In-play behavior is setting prediction markets apart
Volume patterns offer another meaningful distinction. Kalshi generated about $65m in total volume across the First Four games, and 76% of that activity occurred in-play.
That compares with an estimated 40% to 50% in-play share at traditional sportsbooks during the tournament. The gap suggests that in-play engagement may be one of the strongest behavioral differentiators between prediction markets and sportsbook models.
There are several implications here, even within the limited scope of the report. First, users on prediction-style platforms may be especially comfortable trading around live information and rapidly changing probabilities. Second, operators across both categories are likely paying close attention to how live-event interfaces and pricing mechanics shape user retention during games.
As digital betting products mature, in-play activity is becoming more central to monetisation and engagement. High live participation also aligns with broader digital entertainment habits, where audiences increasingly expect interactive, real-time experiences rather than static pre-event transactions.
User acquisition pressure is spreading across product types
The report also highlighted a notable shift on the acquisition front. FanDuel’s prediction product surpassed Kalshi in weekly app downloads for the first time, driven by promotional incentives tied to external events.
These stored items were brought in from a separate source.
/-! ## Records -/

theorem updJob_job_map (s : State) (h g : Handle) (f : Job → Job) :
    (s.updJob h f).job? g = if g = h then (s.job? h).map f else s.job? g := by
  cases hj : s.job? h with
  | none =>
    rw [State.updJob_of_none hj]
    split
    · next he => rw [he, hj]; rfl
    · rfl
  | some j => rw [State.updJob_job hj]; rfl

/-- A record without its partner (R42). -/
def Job.unpartnered (j : Job) : Job := { j with partner := none }

/-- A record without its promise (R87, R88). -/
def Job.unpromised (j : Job) : Job := { j with promised := none, chosen := j.keptCell }

theorem Job.returned_returned (j : Job) : j.returned.returned = j.returned := by
  unfold Job.returned Job.keptCell
  cases j.kind <;> rfl

theorem Job.returned_unpartnered (j : Job) : j.returned.unpartnered = j.returned := rfl

theorem Job.unpartnered_returned (j : Job) : j.unpartnered.returned = j.returned := rfl

/-- A record that stands, or loses its partner. -/
def PartnerAtMost (x y : Option Job) : Prop := y = x ∨ y = x.map Job.unpartnered

theorem PartnerAtMost.returned {x y : Option Job} (h : PartnerAtMost x y) : y.map Job.returned = x.map Job.returned := by
  rcases h with rfl | rfl
  · rfl
  · cases x <;> rfl

theorem PartnerAtMost.trans {x y z : Option Job} (h : PartnerAtMost x y) (k : PartnerAtMost y z) : PartnerAtMost x z := by
  rcases h with rfl | rfl
  · exact k
  · refine .inr ?_
    rcases k with rfl | rfl
    · rfl
    · cases x <;> rfl

theorem dropPartner_job (s : State) (k : Job) (g : Handle) : PartnerAtMost (s.job? g) ((s.dropPartner k).job? g) := by
  unfold State.dropPartner
  split
  · next q _ =>
    rw [updJob_job_map]
    split
    · next he => exact .inr (by rw [he]; rfl)
    · exact .inl rfl
  · exact .inl rfl

/-- The return of one job to READY. -/
theorem returnToReady_records (s : State) (c : CraneId) (h g : Handle) :
    (g = h → (s.returnToReady c h).job? g = (s.job? g).map Job.returned)
      ∧ (g ≠ h → PartnerAtMost (s.job? g) ((s.returnToReady c h).job? g)) := by
  cases hk : s.job? h with
  | none =>
    have form : s.returnToReady c h = s := by rw [State.returnToReady, hk]
    rw [form]
    exact ⟨fun he => by rw [he, hk]; rfl, fun _ => .inl rfl⟩
  | some k =>
    have same := (returnToReady_frame hk c).job? (show Part.jobs ∉ [.cells, .credit, .events] by simp) g
    have first := dropPartner_job s k g
    rw [same, State.returning, updJob_job_map]
    refine ⟨fun he => ?_, fun hne => by rw [if_neg hne]; exact first⟩
    subst he
    rw [if_pos rfl, hk]
    rw [hk] at first
    rcases first with own | own <;> rw [own] <;> rfl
This is a revealing development because it shows that the competition is no longer confined to sportsbook versus sportsbook. User acquisition is now happening across overlapping audiences, where sports betting brands and prediction products are trying to coalesce demand from users interested in event-based trading and wagering.
Promotions remain a major lever in that contest, but pricing, product familiarity, and trust also matter. Established sportsbook brands may have an advantage when they can extend into adjacent categories without forcing users to learn a wholly new ecosystem.
What DraftKings March Madness pricing strategy says about the broader market
Viewed in full, the Citizens report offers a compact but revealing snapshot of the current US betting landscape. DraftKings led average First Four pricing, but only narrowly. FanDuel and Fanatics stayed close. Kalshi remained competitive in some individual games, yet failed to sustain the kind of pricing edge that many expect from exchange-like models.
The bigger lesson is that March Madness remains one of the clearest stress tests for operator strategy. It compresses pricing decisions, acquisition spending, product differentiation, and revenue expectations into a short, highly visible period.
Several themes stand out from the findings
- pricing is becoming more tightly contested, with operators calibrating margins game by game,
- handle may soften this year, but comparison effects and post-NFL seasonality explain much of the decline,
- revenue performance could still improve if margins normalise from last year’s weak base,
- prediction markets are not guaranteed to beat sportsbooks on price in liquid mainstream events,
- and in-play participation is increasingly central to how platforms differentiate and grow.
Final takeaway
For casual readers, the takeaway is simple. Better prices are still available, but the differences between operators can be subtle, and the label attached to a platform does not guarantee better value.
For industry professionals, the message is more strategic. DraftKings March Madness Pricing Strategy is not just about having the lowest average vig across the First Four. It reflects an increasingly mature market where pricing precision, live betting behavior, fee transparency, and cross-category competition all shape performance.
As the tournament unfolds, handle may not hit last year’s levels. But if Citizens is right about the margin backdrop, operators could still come away with a stronger financial result. In that sense, this year’s March Madness may tell us less about raw volume and more about which business models are becoming most resilient in the next phase of US digital wagering.